Medicaid serves more than 50 million people, with total annual costs of more than $300 billion. States share the cost of the program with the federal government, picking up 40 percent of overall Medicaid costs. Over the past decade, double-digit annual increases in prescription drug costs in state Medicaid budgets have been the norm, and states are looking at every alternative to cut costs. A 2005 survey of 33 state Medicaid programs anticipated Medicaid prescription drug spending increases of 14.3% for the 2005-06 FY, consistent with the prior year’s growth of 12.9%

Implementing the Medicare Part D prescription benefit has also placed an additional financial burden on many states seeking to insure that all eligible persons are properly enrolled and receiving the medications they need. States moved aggressively to auto-enroll those eligible for both Medicaid and Medicare, to provide wrap-around pharmacy benefits, and to help subsidize the extra cost of copays and premiums. While these measures helped protect dual eligibles and other vulnerable populations from the more onerous Medicare provisions, they also burdened state budgets.

Financial pressures lead to benefits cuts. As a result of these financial pressures, states are adopting a number of policies to cut prescription drug benefits in Medicaid. One policy that is both widely adopted and widely criticized is to place monthly or annual caps on the number of prescriptions that an enrollee of a Medicaid or other state prescription drug plan may fill. Despite the fact that drug caps have been repeatedly discredited in peer-reviewed studies as not only harmful to patients but also ineffective in reducing total medical costs, states continue to adopt these policies, which promise initial cost savings and are simple to understand and implement. According to October 2005 data, at least 12 states had drug caps (37 were surveyed). In 2006, both Tennessee and West Virginia adopted drug caps to save money in state health programs. TennCare now limits adults to five prescriptions per month, and only two of them can be brand-name medications. These restrictions are among the tightest limits anywhere in the country. While they have saved money up front in TennCare, anecdotal evidence is that the policy is already negatively affecting the health of enrollees.

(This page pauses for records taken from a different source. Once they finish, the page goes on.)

/-- A code-length symbol appends one length, or repeats one. -/
theorem AppendsLengths.exec_cases {i : Instr} {s : State} {n rep : Nat} {v : BitVec 4} (h : AppendsLengths i s n rep v) :
    (n = 0 ∧ rep = 1 ∧ exec i s = clLiteral v s)
      ∨ ∃ base, rep = base + nextBits n s ∧ exec i s = clRepeat base n v s := by
  rcases h with ⟨k, hk, hrow, rfl, rfl, rfl⟩ | ⟨rfl, hprev, rfl, hrep, rfl⟩ | ⟨rfl, rfl, hrep, rfl⟩ |
    ⟨rfl, rfl, hrep, rfl⟩
  · exact .inl ⟨rfl, rfl, exec_clLiteralRow hk hrow s⟩
  · exact .inr ⟨3, hrep, if_neg hprev⟩
  · exact .inr ⟨3, hrep, rfl⟩
  · exact .inr ⟨11, hrep, rfl⟩

/-- With its extra field at hand, a repeat goes by the room that is left (R111 to R113). -/
theorem clRepeat_of_hasBits {n : Nat} {s : State} (h : hasBits n s = true) (base : Nat) (v : BitVec 4) :
    clRepeat base n v s
      = if s.inf.lensTotal < s.inf.lidx.toNat + (base + nextBits n s) then raiseDecode .clRepeatOverrun s
        else clDone (appendLens (base + nextBits n s) v (advance n s)) := by
  rw [clRepeat, readBits_eq h, andThen_ok]
  rfl

section
variable {i : Instr} {s : State} {n rep : Nat} {v : BitVec 4} (h : AppendsLengths i s n rep v)
include h

theorem AppendsLengths.exec_eq_clDone (hbits : hasBits n s = true) (hroom : s.inf.lidx.toNat + rep ≤ s.inf.lensTotal) :
    exec i s = clDone (appendLens rep v (advance n s)) := by
  rcases h.exec_cases with ⟨rfl, rfl, hexec⟩ | ⟨base, rfl, hexec⟩ <;> rw [hexec]
  · rw [advance_zero, clLiteral]
  · rw [clRepeat_of_hasBits hbits, if_neg (not_lt.2 hroom)]

theorem AppendsLengths.exec_overrun (hbits : hasBits n s = true) (hidx : s.inf.lidx.toNat < s.inf.lensTotal)
    (hover : s.inf.lensTotal < s.inf.lidx.toNat + rep) : exec i s = raiseDecode .clRepeatOverrun s := by
  rcases h.exec_cases with ⟨_, rfl, _⟩ | ⟨base, rfl, hexec⟩
  · omega
  · rw [hexec, clRepeat_of_hasBits hbits, if_pos hover]

theorem AppendsLengths.exec_short (hshort : FieldShort n s) : exec i s = shortResult s := by
  rcases h.exec_cases with ⟨rfl, _, _⟩ | ⟨base, _, hexec⟩
  · exact absurd hshort.1 (lt_irrefl 0)
  · rw [hexec, clRepeat_short hshort]

end

/-! ### Completing the tables (R108) -/

theorem lensSlice_getD (lens : Vector (BitVec 4) 316) (start n : Nat) {size j : Nat} (hj : j < size) :
    (lensSlice lens start n size).toList.getD j 0 = if j < n then lens.toList.getD (start + j) 0 else 0 :=
  lengthFile_getD _ hj

theorem completeTables_noEob {s : State} (h : s.inf.lens.toList.getD 256 0 = 0) :
    completeTables s = raiseDecode .noEobCode s := if_pos h

theorem completeTables_of_eob {s : State} (h : s.inf.lens.toList.getD 256 0 ≠ 0) :
    completeTables s
      = andThen s (checkLengths (fileLens (lensSlice s.inf.lens 0 s.inf.nlen.toNat 288)) .ll) fun _ =>
        andThen s (checkLengths (fileLens (lensSlice s.inf.lens s.inf.nlen.toNat s.inf.ndist.toNat 32)) .d) fun _ =>
          .next (s.setInf
            { s.inf with
              llLen := lensSlice s.inf.lens 0 s.inf.nlen.toNat 288
              dLen := lensSlice s.inf.lens s.inf.nlen.toNat s.inf.ndist.toNat 32
              infState := .sym }) := if_neg h

end Sys2Proof.Machine

open Sys2Proof Sys2Proof.Machine

/-- Settles O14: every row appends one length or repeats one, and short of the total nothing follows. -/
theorem codeLengthSymbolsAppend : Obligations.CodeLengthSymbolsAppend := by
  refine ⟨fun i n rep v s happ _ htotal hidx => ⟨fun h => ⟨fun hmore => ?_, fun hover => ?_⟩, fun h h0 hend => ?_⟩,
    fun s hidx => if_pos hidx⟩
  · have hdone : LengthsAppended n rep v s (appendLens rep v (advance n s)) :=
      lengthsAppended_appendLens (hmore.le.trans htotal)
    exact ⟨_, (happ.exec_eq_clDone ((hasBits_iff n s).2 h) hmore.le).trans (hdone.clDone_eq_next hmore), hdone⟩
  · exact happ.exec_overrun ((hasBits_iff n s).2 h) hidx hover
  · exact (happ.exec_short ⟨h0, h⟩).trans (shortResult_of_end hend)

/-- Settles O15: the last length leaves the total reached, and the row goes on with the three checks of the tables. -/
theorem lastLengthCompletesTheTables : Obligations.LastLengthCompletesTheTables := by
  intro i n rep v s happ _ htotal h hlast
  have hdone : LengthsAppended n rep v s (appendLens rep v (advance n s)) :=
    lengthsAppended_appendLens (hlast.le.trans htotal)
  have hexec := (happ.exec_eq_clDone ((hasBits_iff n s).2 h) hlast.le).trans (hdone.clDone_eq_completeTables hlast)
  generalize appendLens rep v (advance n s) = u at hdone hexec
  refine ⟨u, hdone, fun hnone => ?_, fun hsome => ?_⟩
  · exact hexec.trans ((completeTables_noEob hnone).trans (hdone.raiseDecode_eq _))
  · rw [completeTables_of_eob hsome, hdone.nlen, hdone.ndist] at hexec
    refine ⟨lensSlice u.inf.lens 0 s.inf.nlen.toNat 288, lensSlice u.inf.lens s.inf.nlen.toNat s.inf.ndist.toNat 32,
      fun j hj => ?_, fun j hj => lensSlice_getD _ _ _ hj, fun c hll => ?_, fun hll => ⟨fun c hd => ?_, fun hd => ?_⟩⟩
    · rw [lensSlice_getD _ 0 s.inf.nlen.toNat hj, Nat.zero_add]
    · rw [hexec, hll, andThen_raise]
      exact hdone.raiseDecode_eq c
    · rw [hexec, hll, andThen_ok, hd, andThen_raise]
      exact hdone.raiseDecode_eq c
    · rw [hexec, hll, andThen_ok, hd, andThen_ok]
end
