-- ==== Sys2Proof/Machine/Wire.lean ====
section
/-! DEFINITION. The three kinds of heat-pump message on the infrared wire (spec/30_encoding.md R42, R43; rows MSG.* of
spec/opcode_table.json). A message is no operation of its own: it is a train of `N` pulses (R38) and acts on the block
through one RXEDGE per transition (spec/41_transceiver_tx.md R62; notes/assumptions/12.md). -/

namespace Sys2Proof.Machine

/-- A Command message on the wire. -/
def execMsgCommand (buf : List Byte) (now : Word) (s : State) : Out := .next (s.deliverMessage buf now)

/-- An Option message on the wire. -/
def execMsgOption (buf : List Byte) (now : Word) (s : State) : Out := .next (s.deliverMessage buf now)

/-- A FollowMe message on the wire. -/
def execMsgFollowme (buf : List Byte) (now : Word) (s : State) : Out := .next (s.deliverMessage buf now)

end Sys2Proof.Machine
end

In West Virginia, Medicaid enrollees who fail to sign or meet then goals of a "personal responsibility contract" will have their benefits reduced, and could face caps on the number of prescriptions that would be covered or other benefits. In Mississippi, effective July 1, 2005, Medicaid enrollees are allowed five prescriptions per month - two brand-name drugs and three generic medications. The previous policy allowed them to receive up to seven prescriptions per month -- five of any type and two additional drugs that require prior authorization. Facing a lawsuit challenging this policy as applied to HIV-positive people, who must take a prescription drug “cocktail” of several medications, the state lifted this policy with respect to HIV-positive persons. Many others with chronic conditions, however, are also required to take multiple prescriptions and they remain subject to the arbitrary cap.

Many better alternatives to these arbitrary benefit cuts policies are available. There are better policies which promise substantial savings without harming patient health. NLARx is working with state legislators to craft thoughtful responses to budgetary pressures that preserve effective prescription drug benefits for patients on Medicaid and Medicare. These policies are detailed on other issue pages of this website, and include:

• Multistate and inter-agency purchasing pools
• Eliminating reliance on vendors and PBM middlemen to negotiate rebates directly
• Implementing an enforceable Preferred Drug List
• Providing medicines at below-Medicaid prices through 340B of the Public Health Act
• Enforcing “Best Price” provisions and aggressively controlling vendor fraud
• Increasing generic prescribing
• Communicating evidence-based effectiveness and safety information

Greater pricing transparency

Investments in fraud enforcement pay off. NLARx is also working with states to adopt effective measures to prevent and punish vendor fraud. The Federal False Claims Act has been used in litigation against pharmacy benefit managers, chain drugstores and pharmaceutical manufacturers for fraudulent pricing and billing practices including drug switching, false reporting of Medicaid ‘best price’, short-filling prescriptions, failure to pay rebates, kickbacks and side deals. Recent changes in federal law create a financial incentive (an additional share of any recovery based on Medicaid funding formulas) for states to enact false claims laws addressing Medicaid fraud that are as effective as the federal law in key particulars (providing for filing under seal, whistleblower protection and compensation, significant penalties).

A new report released by Taxpayers Against Fraud concludes that every dollar invested by the government in investigation and prosecution of federal health care fraud returns $15 back to the American people. The report finds that in the 5-year period from 2000 to 2004, the Federal government spent $443.8 million to recover $6.642 billion in health-care fraud related settlements and judgments. States frequently share in these recoveries. For example, in August 2006 the drug manufacturer GlaxoSmithKline agreed to a $70 million settlement with Arizona, California, Connecticut, Montana, Nevada and New York over allegations that the company artificially inflated average wholesale prices of prescription drugs. Thirty-four other states and the District of Columbia also will be eligible to receive part of the settlement.